### WORK TO COMPLETE
Your output must be a faithful copy of the listing underneath.
BEGIN DATA PROVIDED
-- ==== Sys2Proof/Tests/Slice0.lean ====
section
/-! SUPPORT. The author's own tests. The expected values come from spec 95_test_vectors.md (section and row named at
each group) or from the rule named. A `witness_…` theorem shows a concrete state and operands that meet the hypotheses
of the obligation of that name. -/

namespace Sys2Proof.Tests

open Sys2Proof.Machine

/-! Helpers. -/

def noFlags : Flags := ⟨false, false, false⟩
def flagZ : Flags := ⟨true, false, false⟩
def flagP : Flags := ⟨false, true, false⟩
def flagN : Flags := ⟨false, false, true⟩

/-- The default parameters with a strategy. -/
def cfg (st : Strategy) : Config := { Config.standard with strategy := st }

/-- The reset state with nothing loaded. -/
def resetCore : CoreState Config.standard := CoreState.resetWith Config.standard []

/-- The reset state with a program of words. -/
def boot (st : Strategy) (ws : List Word) : CoreState (cfg st) := CoreState.resetWith (cfg st) (ws.map Entry.word)

/-- The registers of the list preset ("a test bench facility, not an instruction"). -/
def preset {c : Config} (rs : List (Reg × c.Value)) (s : CoreState c) : CoreState c :=
  rs.foldl (fun t p => t.setReg p.1 p.2) s

/-- The reset state with presets: registers, flags, cells. -/
def bench (rs : List (Reg × Word)) (f : Flags) (cells : List (Nat × Word)) : CoreState Config.standard :=
  preset rs { resetCore with flags := f, dmem := cells }

/-- The core of a machine with the parameters `c`. -/
def coreOf (c : Config) (t : State) : Option (CoreState c) :=
  if h : t.config = c then some (h ▸ t.core) else none

/-- The state a step answers. -/
def next? (o : Host.Outcome State Fault Refusal) : Option State :=
  match o with
  | .next t => some t
  | _ => none

/-- The core after the one instruction `w`. -/
def after (w : Nat) (rs : List (Reg × Word)) (f : Flags) (cells : List (Nat × Word)) :
    Option (CoreState Config.standard) :=
  (next? (step (((bench rs f cells).onLayer .pipeline).withFetchWord 32 w))).bind (coreOf Config.standard)

/-- `n` ticks. -/
def ticks {c : Config} : Nat → CoreState c → CoreState c
  | 0, s => s
  | n + 1, s => ticks n (tick s)

/-! Well-formedness: each immediate just inside the range of rule R73, and just outside it. -/

theorem test_wf_movc :
    Instr.wf 16 (.movc 4 32767) = true ∧ Instr.wf 16 (.movc 4 (-32768)) = true ∧ Instr.wf 16 (.movc 4 32768) = false ∧
      Instr.wf 16 (.movc 4 (-32769)) = false := by decide
theorem test_wf_load :
    Instr.wf 16 (.load 4 1 32767) = true ∧ Instr.wf 16 (.load 4 1 (-32768)) = true ∧
      Instr.wf 16 (.load 4 1 32768) = false ∧
      Instr.wf 16 (.load 4 1 (-32769)) = false := by decide
theorem test_wf_store :
    Instr.wf 16 (.store 2 1 32767) = true ∧ Instr.wf 16 (.store 2 1 (-32768)) = true ∧
      Instr.wf 16 (.store 2 1 32768) = false ∧
      Instr.wf 16 (.store 2 1 (-32769)) = false := by decide
theorem test_wf_bz :
    Instr.wf 16 (.bz 32767) = true ∧ Instr.wf 16 (.bz (-32768)) = true ∧ Instr.wf 16 (.bz 32768) = false ∧
      Instr.wf 16 (.bz (-32769)) = false := by decide
theorem test_wf_bnz :
    Instr.wf 16 (.bnz 32767) = true ∧ Instr.wf 16 (.bnz (-32768)) = true ∧ Instr.wf 16 (.bnz 32768) = false ∧
      Instr.wf 16 (.bnz (-32769)) = false := by decide
theorem test_wf_addl :
    Instr.wf 16 (.addl 3 1 32767) = true ∧ Instr.wf 16 (.addl 3 1 (-32768)) = true ∧
      Instr.wf 16 (.addl 3 1 32768) = false ∧
      Instr.wf 16 (.addl 3 1 (-32769)) = false := by decide
theorem test_wf_subl :
    Instr.wf 16 (.subl 3 1 32767) = true ∧ Instr.wf 16 (.subl 3 1 (-32768)) = true ∧
      Instr.wf 16 (.subl 3 1 32768) = false ∧
      Instr.wf 16 (.subl 3 1 (-32769)) = false := by decide
theorem test_wf_loadp :
    Instr.wf 16 (.loadp 4 1 32767) = true ∧ Instr.wf 16 (.loadp 4 1 (-32768)) = true ∧
      Instr.wf 16 (.loadp 4 1 32768) = false ∧
      Instr.wf 16 (.loadp 4 1 (-32769)) = false := by decide
theorem test_wf_storep :
    Instr.wf 16 (.storep 2 1 32767) = true ∧ Instr.wf 16 (.storep 2 1 (-32768)) = true ∧
      Instr.wf 16 (.storep 2 1 32768) = false ∧
      Instr.wf 16 (.storep 2 1 (-32769)) = false := by decide
theorem test_wf_cml :
    Instr.wf 16 (.cml 1 32767) = true ∧ Instr.wf 16 (.cml 1 (-32768)) = true ∧ Instr.wf 16 (.cml 1 32768) = false ∧
      Instr.wf 16 (.cml 1 (-32769)) = false := by decide
theorem test_wf_bp :
    Instr.wf 16 (.bp 32767) = true ∧ Instr.wf 16 (.bp (-32768)) = true ∧ Instr.wf 16 (.bp 32768) = false ∧
      Instr.wf 16 (.bp (-32769)) = false := by decide
theorem test_wf_bnp :
    Instr.wf 16 (.bnp 32767) = true ∧ Instr.wf 16 (.bnp (-32768)) = true ∧ Instr.wf 16 (.bnp 32768) = false ∧
      Instr.wf 16 (.bnp (-32769)) = false := by decide
theorem test_wf_bn :
    Instr.wf 16 (.bn 32767) = true ∧ Instr.wf 16 (.bn (-32768)) = true ∧ Instr.wf 16 (.bn 32768) = false ∧
      Instr.wf 16 (.bn (-32769)) = false := by decide
theorem test_wf_bnn :
    Instr.wf 16 (.bnn 32767) = true ∧ Instr.wf 16 (.bnn (-32768)) = true ∧ Instr.wf 16 (.bnn 32768) = false ∧
      Instr.wf 16 (.bnn (-32769)) = false := by decide
theorem test_wf_jump :
    Instr.wf 16 (.jump 31 32767) = true ∧ Instr.wf 16 (.jump 31 (-32768)) = true ∧
      Instr.wf 16 (.jump 31 32768) = false ∧
      Instr.wf 16 (.jump 31 (-32769)) = false := by decide
theorem test_wf_jalr :
    Instr.wf 16 (.jalr 31 1 32767) = true ∧ Instr.wf 16 (.jalr 31 1 (-32768)) = true ∧
      Instr.wf 16 (.jalr 31 1 32768) = false ∧
      Instr.wf 16 (.jalr 31 1 (-32769)) = false := by decide
theorem test_wf_no_immediate :
    [Instr.add 31 0 31, .sub 0 0 0, .mul 1 2 3, .div 1 2 3, .and 1 2 3, .or 1 2 3, .xor 1 2 3, .cmp 31 31, .halt,
      .nop].all (Instr.wf 16) = true := by decide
END DATA PROVIDED
### COMPLETED TASK
-- ==== Sys2Proof/Tests/Slice0.lean ====
section
/-! SUPPORT. The author's own tests. The expected values come from spec 95_test_vectors.md (section and row named at
each group) or from the rule named. A `witness_…` theorem shows a concrete state and operands that meet the hypotheses
of the obligation of that name. -/

namespace Sys2Proof.Tests

open Sys2Proof.Machine

/-! Helpers. -/

def noFlags : Flags := ⟨false, false, false⟩
def flagZ : Flags := ⟨true, false, false⟩
def flagP : Flags := ⟨false, true, false⟩
def flagN : Flags := ⟨false, false, true⟩

/-- The default parameters with a strategy. -/
def cfg (st : Strategy) : Config := { Config.standard with strategy := st }

/-- The reset state with nothing loaded. -/
def resetCore : CoreState Config.standard := CoreState.resetWith Config.standard []

/-- The reset state with a program of words. -/
def boot (st : Strategy) (ws : List Word) : CoreState (cfg st) := CoreState.resetWith (cfg st) (ws.map Entry.word)

/-- The registers of the list preset ("a test bench facility, not an instruction"). -/
def preset {c : Config} (rs : List (Reg × c.Value)) (s : CoreState c) : CoreState c :=
  rs.foldl (fun t p => t.setReg p.1 p.2) s

/-- The reset state with presets: registers, flags, cells. -/
def bench (rs : List (Reg × Word)) (f : Flags) (cells : List (Nat × Word)) : CoreState Config.standard :=
  preset rs { resetCore with flags := f, dmem := cells }

/-- The core of a machine with the parameters `c`. -/
def coreOf (c : Config) (t : State) : Option (CoreState c) :=
  if h : t.config = c then some (h ▸ t.core) else none

/-- The state a step answers. -/
def next? (o : Host.Outcome State Fault Refusal) : Option State :=
  match o with
  | .next t => some t
  | _ => none

/-- The core after the one instruction `w`. -/
def after (w : Nat) (rs : List (Reg × Word)) (f : Flags) (cells : List (Nat × Word)) :
    Option (CoreState Config.standard) :=
  (next? (step (((bench rs f cells).onLayer .pipeline).withFetchWord 32 w))).bind (coreOf Config.standard)

/-- `n` ticks. -/
def ticks {c : Config} : Nat → CoreState c → CoreState c
  | 0, s => s
  | n + 1, s => ticks n (tick s)

/-! Well-formedness: each immediate just inside the range of rule R73, and just outside it. -/

theorem test_wf_movc :
    Instr.wf 16 (.movc 4 32767) = true ∧ Instr.wf 16 (.movc 4 (-32768)) = true ∧ Instr.wf 16 (.movc 4 32768) = false ∧
      Instr.wf 16 (.movc 4 (-32769)) = false := by decide
theorem test_wf_load :
    Instr.wf 16 (.load 4 1 32767) = true ∧ Instr.wf 16 (.load 4 1 (-32768)) = true ∧
      Instr.wf 16 (.load 4 1 32768) = false ∧
      Instr.wf 16 (.load 4 1 (-32769)) = false := by decide
theorem test_wf_store :
    Instr.wf 16 (.store 2 1 32767) = true ∧ Instr.wf 16 (.store 2 1 (-32768)) = true ∧
      Instr.wf 16 (.store 2 1 32768) = false ∧
      Instr.wf 16 (.store 2 1 (-32769)) = false := by decide
theorem test_wf_bz :
    Instr.wf 16 (.bz 32767) = true ∧ Instr.wf 16 (.bz (-32768)) = true ∧ Instr.wf 16 (.bz 32768) = false ∧
      Instr.wf 16 (.bz (-32769)) = false := by decide
theorem test_wf_bnz :
    Instr.wf 16 (.bnz 32767) = true ∧ Instr.wf 16 (.bnz (-32768)) = true ∧ Instr.wf 16 (.bnz 32768) = false ∧
      Instr.wf 16 (.bnz (-32769)) = false := by decide
theorem test_wf_addl :
    Instr.wf 16 (.addl 3 1 32767) = true ∧ Instr.wf 16 (.addl 3 1 (-32768)) = true ∧
      Instr.wf 16 (.addl 3 1 32768) = false ∧
      Instr.wf 16 (.addl 3 1 (-32769)) = false := by decide
theorem test_wf_subl :
    Instr.wf 16 (.subl 3 1 32767) = true ∧ Instr.wf 16 (.subl 3 1 (-32768)) = true ∧
      Instr.wf 16 (.subl 3 1 32768) = false ∧
      Instr.wf 16 (.subl 3 1 (-32769)) = false := by decide
theorem test_wf_loadp :
    Instr.wf 16 (.loadp 4 1 32767) = true ∧ Instr.wf 16 (.loadp 4 1 (-32768)) = true ∧
      Instr.wf 16 (.loadp 4 1 32768) = false ∧
      Instr.wf 16 (.loadp 4 1 (-32769)) = false := by decide
theorem test_wf_storep :
    Instr.wf 16 (.storep 2 1 32767) = true ∧ Instr.wf 16 (.storep 2 1 (-32768)) = true ∧
      Instr.wf 16 (.storep 2 1 32768) = false ∧
      Instr.wf 16 (.storep 2 1 (-32769)) = false := by decide
theorem test_wf_cml :
    Instr.wf 16 (.cml 1 32767) = true ∧ Instr.wf 16 (.cml 1 (-32768)) = true ∧ Instr.wf 16 (.cml 1 32768) = false ∧
      Instr.wf 16 (.cml 1 (-32769)) = false := by decide
theorem test_wf_bp :
    Instr.wf 16 (.bp 32767) = true ∧ Instr.wf 16 (.bp (-32768)) = true ∧ Instr.wf 16 (.bp 32768) = false ∧
      Instr.wf 16 (.bp (-32769)) = false := by decide
theorem test_wf_bnp :
    Instr.wf 16 (.bnp 32767) = true ∧ Instr.wf 16 (.bnp (-32768)) = true ∧ Instr.wf 16 (.bnp 32768) = false ∧
      Instr.wf 16 (.bnp (-32769)) = false := by decide
theorem test_wf_bn :
    Instr.wf 16 (.bn 32767) = true ∧ Instr.wf 16 (.bn (-32768)) = true ∧ Instr.wf 16 (.bn 32768) = false ∧
      Instr.wf 16 (.bn (-32769)) = false := by decide
theorem test_wf_bnn :
    Instr.wf 16 (.bnn 32767) = true ∧ Instr.wf 16 (.bnn (-32768)) = true ∧ Instr.wf 16 (.bnn 32768) = false ∧
      Instr.wf 16 (.bnn (-32769)) = false := by decide
theorem test_wf_jump :
    Instr.wf 16 (.jump 31 32767) = true ∧ Instr.wf 16 (.jump 31 (-32768)) = true ∧
      Instr.wf 16 (.jump 31 32768) = false ∧
      Instr.wf 16 (.jump 31 (-32769)) = false := by decide
theorem test_wf_jalr :
    Instr.wf 16 (.jalr 31 1 32767) = true ∧ Instr.wf 16 (.jalr 31 1 (-32768)) = true ∧
      Instr.wf 16 (.jalr 31 1 32768) = false ∧
      Instr.wf 16 (.jalr 31 1 (-32769)) = false := by decide
theorem test_wf_no_immediate :
    [Instr.add 31 0 31, .sub 0 0 0, .mul 1 2 3, .div 1 2 3, .and 1 2 3, .or 1 2 3, .xor 1 2 3, .cmp 31 31, .halt,
      .nop].all (Instr.wf 16) = true := by decide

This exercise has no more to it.